Yes! Disability Incarcerated is an amazing book that I cannot recommend enough. And like you said Janetta and Toshio’s new piece points directly toward the intersections of disability and abolitionist work, especially through the lens of re-entry. Disability justice communities and PIC [ prison industrial complex] abolitionist communities still have a lot of building to do. One place I hope this work can more intentionally meet is around HIV criminalization. For example the struggle to free Michal Johnson, who was recently give a 30-year sentence under HIV-phobic “exposure” laws, is one place that demands we see the PIC as a matrix of anti-Black, ablest and anti-queer violence. There are of course multiple spaces of contact and co-constitution, but I think working toward the decimalization of HIV positive people and their immediate release from custody is vital.

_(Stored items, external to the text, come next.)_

section
/-! SUPPORT. The step family: the state between the fetch and the instruction (R62). -/

namespace Sys2Proof.Machine

/-! ## The fetch (R62) -/

/-- The advance of pc wraps at the top of the address space. -/
theorem toNat_pc_fetch (s : State) : s.fetch.2.pc.toNat = (s.pc.toNat + 1) % 65536 := by
  rw [fetch_snd, pc_setPc, BitVec.toNat_add]
  rfl

/-- The fetch is a read of the memory interface: at the keyboard-status word it clears what it fetches (R33). -/
theorem memAfterRead_fetch (s : State) : MemAfterRead s.pc s s.fetch.2 := by
  intro b
  rw [fetch_snd, peek_setPc, peek_afterRead]

/-- No general register takes part in the fetch. -/
theorem sameRegs_fetch (s : State) : SameRegs s s.fetch.2 := by
  intro r
  rw [fetch_snd, reg_setPc, reg_afterRead]

/-! ## The obligation -/

/-- Settles O14: the state the instruction starts from is the one the fetch leaves. -/
theorem stepFetchesAdvancesAndRunsTheDecodedInstruction :
    Obligations.StepFetchesAdvancesAndRunsTheDecodedInstruction := by
  refine fun s => ⟨fun hrun => ⟨s.fetch.2, ?_⟩, step_of_halted⟩
  have hstep : step s = exec (decode (s.peek s.pc)) s.fetch.2 := by rw [step_of_running hrun, fetch_snd]
  have hcond : s.fetch.2.cond = s.cond := by rw [fetch_snd, cond_setPc, cond_afterRead]
  have hrunning : s.fetch.2.running = s.running := by rw [fetch_snd, running_setPc, running_afterRead]
  have htrace : s.fetch.2.trace = s.trace ++ [.rd s.pc (s.peek s.pc)] := by
    rw [fetch_snd, trace_setPc, trace_afterRead]
  exact ⟨hstep, toNat_pc_fetch s, sameRegs_fetch s, hcond, hrunning, memAfterRead_fetch s, htrace⟩

end Sys2Proof.Machine
end


section
/-! SUPPORT. The reserved family: an instruction that only reports, and the trace as an observation (R140 to R142). -/

namespace Sys2Proof.Machine

/-! ## The architectural part (R18) -/

@[simp] theorem arch_diag (s : State) (k : DiagKind) (w : Word) : (s.diag k w).arch = s.arch := rfl
@[simp] theorem arch_withTrace (s : State) (tr : List Event) : (s.withTrace tr).arch = s.arch := rfl

/-! ## Instructions without an effect (R142) -/

/-- An instruction whose whole meaning is the report of its own word leaves everything but the trace as it was. -/
theorem onlyReports_of_exec_eq_diag {i : Instr} {k : DiagKind}
    (h : ∀ s, exec i s = .next (s.diag k (encode i))) : OnlyReports i k :=
  fun s => ⟨_, h s, fun r => reg_diag s k _ r, cond_diag s k _, pc_diag s k _, running_diag s k _,
    fun b => peek_diag s k _ b, trace_diag s k _⟩

/-- The empty mask shares no bit with any flags, so the branch is never taken. -/
theorem exec_br_mask_zero (off9 : BitVec 9) (s : State) : exec (.br 0#3 off9) s = .next s := by
  rw [exec_br, BitVec.zero_and, if_neg (not_not_intro rfl)]

/-! ## The trace is appended to and never read (log 2) -/

/-- The walk of PUTS appends the same events to whatever trace it starts with. -/
theorem putsWalk_withTrace {n : Nat} {a : Word} {s t : State} (h : putsWalk n a s = some t) :
    ∃ evs, t.trace = s.trace ++ evs ∧
      ∀ tr, putsWalk n a (s.withTrace tr) = some (t.withTrace (tr ++ evs)) := by
  induction n generalizing a s with
  | zero => cases h
  | succ n ih =>
    by_cases hz : s.peek a = 0#16
    · rw [putsWalk_of_zero n a s hz, Option.some_inj] at h
      subst h
      exact ⟨_, rfl, fun tr => putsWalk_of_zero n a (s.withTrace tr) hz⟩
    · rw [putsWalk_of_ne_zero n a s hz] at h
      obtain ⟨evs, htrace, hwalk⟩ := ih h
      refine ⟨[.rd a (s.peek a)] ++ ([.out (charOf (s.peek a))] ++ evs), ?_, fun tr => ?_⟩
      · rw [htrace, ← List.append_assoc, ← List.append_assoc, trace_emit, trace_afterRead]
      · rw [putsWalk_of_ne_zero n a (s.withTrace tr) hz, ← List.append_assoc, ← List.append_assoc]
        exact hwalk (tr ++ [.rd a (s.peek a)] ++ [.out (charOf (s.peek a))])

/-- Every instruction appends the same events to whatever trace it starts with, and the rest of the state it leaves
does not depend on that trace. -/
theorem exec_withTrace {i : Instr} {s t : State} (h : exec i s = .next t) :
    ∃ evs, t.trace = s.trace ++ evs ∧
      ∀ tr, exec i (s.withTrace tr) = .next (t.withTrace (tr ++ evs)) := by
  cases i with
  | puts ign =>
    obtain ⟨u, hu, rfl⟩ := exec_puts_next h
    obtain ⟨evs, htrace, hwalk⟩ := putsWalk_withTrace hu
    refine ⟨evs ++ [.flush], ?_, fun tr => ?_⟩
    · rw [trace_emit, htrace, List.append_assoc]
    · rw [← List.append_assoc]
      exact exec_puts_of_walk (hwalk tr)
  | br mask off9 =>
    cases h
    refine ⟨[], ?_, fun tr => ?_⟩
    · rw [List.append_nil, apply_ite State.trace, trace_setPc, ite_self]
    · rw [List.append_nil, exec_br, apply_ite (State.withTrace · tr)]
      rfl
  | addReg | addImm | andReg | andImm | notReg | lea | jsr | jsrr | jmp | halt =>
    cases h
    exact ⟨[], (List.append_nil _).symm, fun tr => by rw [List.append_nil]; rfl⟩
  | ld | ldr | st | str | rti | res | getc | out | inp | putsp | trap =>
    cases h
    exact ⟨[_], rfl, fun _ => rfl⟩
  | ldi | sti =>
    cases h
    exact ⟨[_, _], List.append_assoc .., fun tr => by rw [List.append_cons]; rfl⟩

/-! ## The obligation -/

/-- Settles O35: RTI and RES are one report each, and the trace an instruction starts with reaches nothing but the trace
it leaves. -/
theorem rtiAndResAreNoOperationsWithAnEvent : Obligations.RtiAndResAreNoOperationsWithAnEvent := by
  refine fun ign => ⟨onlyReports_of_exec_eq_diag (exec_rti ign), onlyReports_of_exec_eq_diag (exec_res ign),
    fun off9 s t h => ⟨exec_br_mask_zero off9 s, ?_⟩, fun i s t tr h => ?_⟩
  · obtain h | h := h
    · cases h
      exact arch_diag s _ _
    · cases h
      exact arch_diag s _ _
  · obtain ⟨evs, -, hwith⟩ := exec_withTrace h
    exact ⟨_, hwith tr, arch_withTrace t _⟩

end Sys2Proof.Machine
end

In your view, what does the second edition of Captive Genders have to offer those people who already read the first edition, and perhaps some of Chelsea Manning’s and CeCe McDonald’s other work? Will they still find exciting new ideas if they get this edition?

I hope all the new pieces help build and expand that radical work that lives in the first edition. I think the new pieces, with their focus on disability justice, settler colonialism and the military industrial complex, push us toward deeper understandings of an abolitionist politics that we need.

In the acknowledgments, you mention that despite a lot of careful work, some “important ideas and voices” are still missing from Captive Genders. What challenges did you encounter in putting together this anthology?

We have always understood Captive Genders as one moment in a long genealogy of anti-prison work. Or, we wanted to acknowledge how it would (like all our work) be an incomplete project. That said, we sent probably 400 calls for writing inside through the Sylvia Rivera Law Project and Critical Resistance. And we ended up publishing all the pieces we got from folks on the inside. We would have loved to include even more work from currently incarcerated people. We got a number of letters in response that talked about how they wanted to contribute but feared they would be punished by the prisons if their work, even if written anonymously, was discovered. This is one of the material realties of writing about prisons from inside them.

We also wanted to open up the category “most impacted.” While we wanted to continue to center people currently inside, we also wanted to include under that banner sex workers who might be arrested and released many times a month. While they might not spend long stretches of time inside, their daily life is mitigated through the prison industrial complex. Along with this expanded understanding, we wanted to include people living in deeply institutionalized spaces, like Ralowe Ampu’s piece about the SRO (single resident occupancy) hotel she lives in.

In her foreword, CeCe McDonald shares thrilling plans to use Captive Genders as a part of an activist training program for people in prison. What else can you tell us about ways people have used or plan to use Captive Genders?

Nat and I decided from the beginning that all the profits we receive from sales of Captive Genders will go to provide free copies to people inside prisons and jails. Through LGBT Books to Prisoners, along with other organizations, we have sent about 500 copies inside so far. This has helped to provide a feedback loop were people inside can respond to the book. The book has also been used in a number of inside/outside study groups, which is really exciting. All this is to say that we see Captive Genders as one part of a large and morphing strategy, which includes reading and writing along with direct action and all other forms of artistic resistance.